Jacksonville City Council President Kevin Carrico is moving to put his day-job boss on one of the city’s most powerful boards, planning a resolution that would nominate Paul Martinez, chief executive of the Boys & Girls Clubs of Northeast Florida, for a seat on the JEA board. Carrico also works for the Boys & Girls Clubs, and if the council signs off, Martinez would step into the position currently held by outgoing JEA director Arthur Adams.

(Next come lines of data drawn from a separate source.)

-- ==== Sys2Proof/Machine/WashSteps.lean ====
section
/-! DEFINITION. The wash step monitor: STEP START and WASH SAMPLE (04, R64 to R79). -/

namespace Sys2Proof.Machine

/-! ### STEP START -/

/-- The counts a step starts with: the dose kept, the active seconds kept unless they stand at the step's maximum, the
silence seconds and mismatch count 0 (R67). -/
def Plan.started (pl : Plan) : Plan :=
  { pl with
    active := if pl.active < pl.current.maxActive then pl.active else 0
    silence := 0
    mismatch := 0 }

/-- The data of an accepted STEP START (R68, R186). -/
def startBytes (pl : Plan) (faults : Nat) : List Byte :=
  beBytes 1 pl.index ++ beBytes 1 (mediumCode pl.current.medium) ++ beBytes 2 pl.current.dReq
    ++ beBytes 2 pl.dose ++ beBytes 2 pl.active ++ beBytes 2 (pl.current.maxActive - pl.active)
    ++ beBytes 1 faults

/-- A step starts or resumes: phase ACTIVE, WASH_ENABLE up (R67, R84). The timers start here, so no earlier advance is
owed (log entry 2). -/
def startStep (f : Found) (b : Booking) (pl : Plan) (h : Port) (s : State) : State :=
  (s.setComp f.slot
    { f.comp with st := .washing b pl.started h .active, advanceDue := false }).driveLatches

/-- STEP START (R66 to R68). -/
def stepStart (p : Port) (tag index step : Nat) (s : State) : State × Answer :=
  s.withComp tag index fun f =>
    needsHold p s f.comp
      (match f.comp.st with
       | .washing b pl h ph =>
         if ph = .active then (s, stateRefusal f.comp)
         else if step ≠ pl.index then (s, refuse .sequence pl.index)
         else (startStep f b pl h s, okWith (startBytes pl.started f.comp.faults))
       | _ => (s, stateRefusal f.comp))

/-! ### WASH SAMPLE -/

/-- A wash report as it is sent (R69). -/
structure Sample where
  interval : Nat
  temperature : Nat
  flow : Nat
  medium : Medium
  deriving DecidableEq, Repr

/-- The report with its quantities clamped to their ceilings (R70). -/
def Sample.clamped (x : Sample) : Sample :=
  { x with interval := min x.interval 30, temperature := min x.temperature 1500, flow := min x.flow 600 }

/-- One of the three quantities is clamped (R70). -/
def Sample.isClamped (x : Sample) : Bool :=
  30 < x.interval || 1500 < x.temperature || 600 < x.flow

/-- The notes of a reply: bit 0 CLAMPED, bit 1 MISMATCH, bit 2 GATED, bit 3 BACKWARD (R183). Bits 7 to 4, which
R183 does not name, are 0: DESIGN CHOICE, log entry 26. -/
def noteBits (clamped mismatch gated backward : Bool) : Nat :=
  clamped.toNat + 2 * mismatch.toNat + 4 * gated.toNat + 8 * backward.toNat

/-- The sample earns no dose (R73). -/
def gated (st : WashStep) (x : Sample) : Bool :=
  x.temperature < st.tMin || x.flow < st.fMin || x.interval == 0

/-- The weight of a sample that passes the gates: 16 doubled for each full 10.0 °C above T_min, up to three times (R73). -/
def weight (st : WashStep) (x : Sample) : Nat :=
  16 * 2 ^ min ((x.temperature - st.tMin) / 100) 3

/-- The increment of a sample (R74). -/
def increment (st : WashStep) (x : Sample) : Nat := x.interval * weight st x

/-- The step dose after an increment, limited to 65535 (R74). -/
def addDose (dose inc : Nat) : Nat := min (dose + inc) 65535

/-- The data of an accepted WASH SAMPLE (R76, R186). -/
def sampleBytes (notes wt inc dose mismatch : Nat) (st : CompState) (index : Nat) : List Byte :=
  beBytes 1 notes ++ beBytes 1 wt ++ beBytes 2 inc ++ beBytes 2 dose ++ beBytes 1 mismatch
    ++ beBytes 1 (stateCode st) ++ beBytes 1 (phaseCode st) ++ beBytes 1 index

/-- The food-bay rule at a completed step (R79). -/
def State.foodBayAfter (s : State) (pl : Plan) (bay : Port) : Bool :=
  pl.foodBay && (s.capsOf bay).food

/-- The plan after a completed step that is not the last (R77). -/
def Plan.nextStep (pl : Plan) (foodBay : Bool) : Plan :=
  { pl with index := pl.index + 1, dose := 0, active := 0, silence := 0, mismatch := 0, foodBay := foodBay }

/-- The plan after its last step, with the achieved dose (R78). -/
def Plan.finished (pl : Plan) (dose : Nat) (foodBay : Bool) : Plan :=
  { pl with dose := dose, silence := 0, mismatch := 0, foodBay := foodBay }

/-- A sample of the wrong medium (R72): at the third in a row the step stalls. -/
def mismatched (f : Found) (b : Booking) (pl : Plan) (h : Port) (clamped : Bool) (s : State) : State × Answer :=
  let st : CompState := .washing b { pl with silence := 0, mismatch := pl.mismatch + 1 } h
    (if Config.mismatchLimit ≤ pl.mismatch + 1 then .stalled .medium else .active)
  ((s.setComp f.slot (f.comp.withSt st).caughtUp).driveLatches,
    okWith (sampleBytes (noteBits clamped true false false) 0 0 pl.dose (pl.mismatch + 1) st pl.index))

/-- A sample of the right medium that earns nothing (R73). -/
def gatedSample (f : Found) (b : Booking) (pl : Plan) (h : Port) (clamped : Bool) (s : State) : State × Answer :=
  let st : CompState := .washing b { pl with silence := 0, mismatch := 0 } h .active
  (s.setComp f.slot (f.comp.withSt st).caughtUp,
    okWith (sampleBytes (noteBits clamped false true false) 0 0 pl.dose 0 st pl.index))

/-- A sample that earns dose and does not complete the step (R74, R75). -/
def earningSample (f : Found) (b : Booking) (pl : Plan) (h : Port) (clamped : Bool) (wt inc dose : Nat)
    (s : State) : State × Answer :=
  let st : CompState := .washing b { pl with silence := 0, mismatch := 0, dose := dose } h .active
  (s.setComp f.slot (f.comp.withSt st).caughtUp,
    okWith (sampleBytes (noteBits clamped false false false) wt inc dose 0 st pl.index))

/-- A sample that completes a step that is not the last (R75, R77). -/
def stepComplete (f : Found) (b : Booking) (pl : Plan) (h : Port) (clamped : Bool) (wt inc dose : Nat)
    (s : State) : State × Answer :=
  let st : CompState := .washing b (pl.nextStep (s.foodBayAfter pl h)) h .between
  ((s.setComp f.slot (f.comp.withSt st).caughtUp).driveLatches,
    { result := .done, detail := 0,
      data := sampleBytes (noteBits clamped false false false) wt inc dose 0 st (pl.index + 1) })

/-- A sample that completes the last step of the plan (R75, R78). -/
def planComplete (f : Found) (b : Booking) (pl : Plan) (h : Port) (clamped : Bool) (wt inc dose : Nat)
    (s : State) : State × Answer :=
  let st : CompState := .washed b (pl.finished dose (s.foodBayAfter pl h))
  ((s.setComp f.slot (Comp.caughtUp { f.comp with st := st, performed := pl.level })).driveLatches,
    { result := .done, detail := 0,
      data := sampleBytes (noteBits clamped false false false) wt inc dose 0 st pl.index })

/-- The stages of a sample of a running step (R70 to R75). -/
def takeSample (f : Found) (b : Booking) (pl : Plan) (h : Port) (x : Sample) (s : State) : State × Answer :=
  if x.medium ≠ pl.current.medium then mismatched f b pl h x.isClamped s
  else if gated pl.current x.clamped then gatedSample f b pl h x.isClamped s
  else if addDose pl.dose (increment pl.current x.clamped) < pl.current.dReq then
    earningSample f b pl h x.isClamped (weight pl.current x.clamped) (increment pl.current x.clamped)
      (addDose pl.dose (increment pl.current x.clamped)) s
  else if pl.index < pl.steps.length then
    stepComplete f b pl h x.isClamped (weight pl.current x.clamped) (increment pl.current x.clamped)
      (addDose pl.dose (increment pl.current x.clamped)) s
  else
    planComplete f b pl h x.isClamped (weight pl.current x.clamped) (increment pl.current x.clamped)
      (addDose pl.dose (increment pl.current x.clamped)) s

/-- WASH SAMPLE (R69). -/
def washSample (p : Port) (tag index : Nat) (x : Sample) (s : State) : State × Answer :=
  s.withComp tag index fun f =>
    needsHold p s f.comp
      (match f.comp.st with
       | .washing b pl h .active => takeSample f b pl h x s
       | _ => (s, stateRefusal f.comp))

/-! ### The requests as they are taken from a port -/

def takeStepStart (p : Port) (payload : List Byte) (s : State) : State :=
  s.serve .stepStart p fun s =>
    withArgs (checkLong stepStartFields payload) s fun vs => stepStart p (arg vs 1) (arg vs 2) (arg vs 3) s

/-- The report that the arguments of WASH SAMPLE carry (R69). -/
def sampleOfArgs (vs : List Nat) : Sample :=
  { interval := arg vs 3, temperature := arg vs 4, flow := arg vs 5, medium := mediumOfCode (arg vs 6) }

def takeWashSample (p : Port) (payload : List Byte) (s : State) : State :=
  s.serve .washSample p fun s =>
    withArgs (checkLong washSampleFields payload) s fun vs =>
      washSample p (arg vs 1) (arg vs 2) (sampleOfArgs vs) s

/-! ### The commands -/

/-- STEP_START (R67). -/
def execStepStart (p : Port) (payload : List Byte) (s : State) : Host.Outcome State Fault Refusal :=
  .next (takeStepStart p payload s)

/-- WASH_SAMPLE (R69). -/
def execWashSample (p : Port) (payload : List Byte) (s : State) : Host.Outcome State Fault Refusal :=
  .next (takeWashSample p payload s)

end Sys2Proof.Machine
end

According to Action News Jax, Carrico intended to file the nomination at Tuesday night’s council meeting and released a statement highlighting Martinez’s record of civic service. The outlet also reported that when Carrico was asked whether he would abstain from voting on his own boss’s nomination to avoid any hint of conflict, he did not directly answer the question.

Who Is Paul Martinez?

Martinez is listed as the president and CEO of the Boys & Girls Clubs of Northeast Florida, while Carrico appears on the nonprofit’s leadership page as vice president of strategic initiatives. The organization operates dozens of clubs across Duval and neighboring counties and focuses on youth development and community programming, according to its leadership page at Boys & Girls Clubs of Northeast Florida.

Why the JEA Board Matters

JEA is the city-owned utility that delivers power and water across much of Northeast Florida, and its seven-member board signs off on major decisions involving rates, generation and infrastructure. City documents and workshop materials related to Article 21 show that voters approved charter revisions in 2020 that shifted control of key seats by giving the City Council authority to appoint four of JEA’s seven directors. Those changes are outlined in the city’s materials on the JEA recapitalization process at the City of Jacksonville. Carrico’s announcement would place Martinez in the seat associated with Arthur Adams, who is listed on JEA’s roster and whose appointment was noted in a January 2025 release from the utility.

Ethics and Precedent

Action News Jax reported that Carrico did not seek an ethics opinion before introducing the resolution and that he was not required to do so. The same report points to a 2019 example where the city’s Ethics Office consulted the State Ethics Commission and advised a council member that he could legally vote on a JEA nomination, a reminder that what passes legal muster does not always quiet questions about political optics.

What Comes Next

The nomination now heads into the City Council’s standard process, which requires referral to committees before any final vote. That can include committee review, potential amendments and multiple readings. An overview of council procedure from News4Jax explains that the council president assigns bills to committees and that most items receive committee consideration and up to three readings before the full council takes final action.

Martinez has publicly defended the Boys & Girls Clubs’ handling of grant funding and said the organization follows required regulations and oversight, according to local reporting. WOKV reported Martinez’s statement, and the nomination is likely to draw scrutiny from ethics observers and council colleagues as it moves through the committee process.